___ ENTRIES SUPPLIED

-- ==== Sys2Proof/Word.lean ====
section
/-! DEFINITION. The word types of the Syngor S9 and their plainest arithmetic (R4, R5, R241, R262). -/

namespace Sys2Proof

/-- A scalar register, an address or a 64-bit field (R262). -/
abbrev Word := BitVec 64

/-- One byte of memory (R5: bit 0 is the least significant). -/
abbrev Byte := BitVec 8

/-- An instruction word (R8, R272). -/
abbrev IWord := BitVec 32

/-- A five-bit register field: s0 to s31 or v0 to v31 (R262, R272). -/
abbrev RegNo := BitVec 5

/-- A vector register: VLEN is 1,024 in the S9 (R265). -/
abbrev VReg := BitVec 1024

/-- VLEN of the S9 (R2, R265). -/
def vlenBits : Nat := 1024

/-- The word 1 when the proposition's test holds, else 0 (the comparisons of Table 11.1). -/
def boolWord (b : Bool) : Word := if b then 1#64 else 0#64

end Sys2Proof
end

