/-- A cross-die read that waits at its home or arrives there (R196, R222): a context's, or one that came as a READ packet with the CVEC packet
that precedes it. -/
inductive ReadReq where
  | ctx (c : CtxId)
  | packet (cv : Option Packet) (p : Packet)
deriving DecidableEq, Repr, Inhabited

/-- Who writes a control register (R39, R81). -/
inductive Writer where
  | serviceProcessor
  | supervisor (die core : Nat)
deriving DecidableEq, Repr, Inhabited

/-- A write to a register that has no row of its own (R7): a control register; a measurement register 5 to 7, which Asnor extends with a hash
on request of the supervisor firmware (R30); or THRESH and WINDOW of a unit class, which the firmware sets through Asnor (R83). -/
inductive RegWrite where
  | ctl (addr : Nat) (value : BitVec 32) (who : Writer)
  | meas (i : Nat) (hash : BitVec 384)
  | param (cls thresh window : Nat)
deriving DecidableEq, Repr, Inhabited

/-- What a fault event carries to a vote (R102): its kind and the sr.cycle value at its detection (R82). -/
abbrev Evidence := List (FKind × Nat)

/-- A ballot of R103: the verdicts of the two nearest peer pairs on a unit of this package; or a proposal of another package, with its unit,
the fault events behind it and the unit's THRESH and WINDOW in cycles, on which this package's pair casts its vote. -/
inductive Ballot where
  | cast (u : FUnit) (a b : Verdict)
  | asked (pkg : BitVec 12) (u : FUnit) (events : Evidence) (thresh window : Nat)
deriving DecidableEq, Repr, Inhabited

/-- What a rebuilding base die has read of a sector (R110): from each surviving data package, by its index, and from each surviving parity
holder, by its index. -/
structure RebuildReads where
  data : List (Nat × List Byte)
  parity : List (Nat × List Byte)
deriving DecidableEq, Repr, Inhabited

______

▶ [WORK INSTRUCTIONS]
Could you report every line of the material that contains the string "else"?

▶ [YOUR SOLUTION]
/-- The word 1 when the proposition's test holds, else 0 (the comparisons of Table 11.1). -/
def boolWord (b : Bool) : Word := if b then 1#64 else 0#64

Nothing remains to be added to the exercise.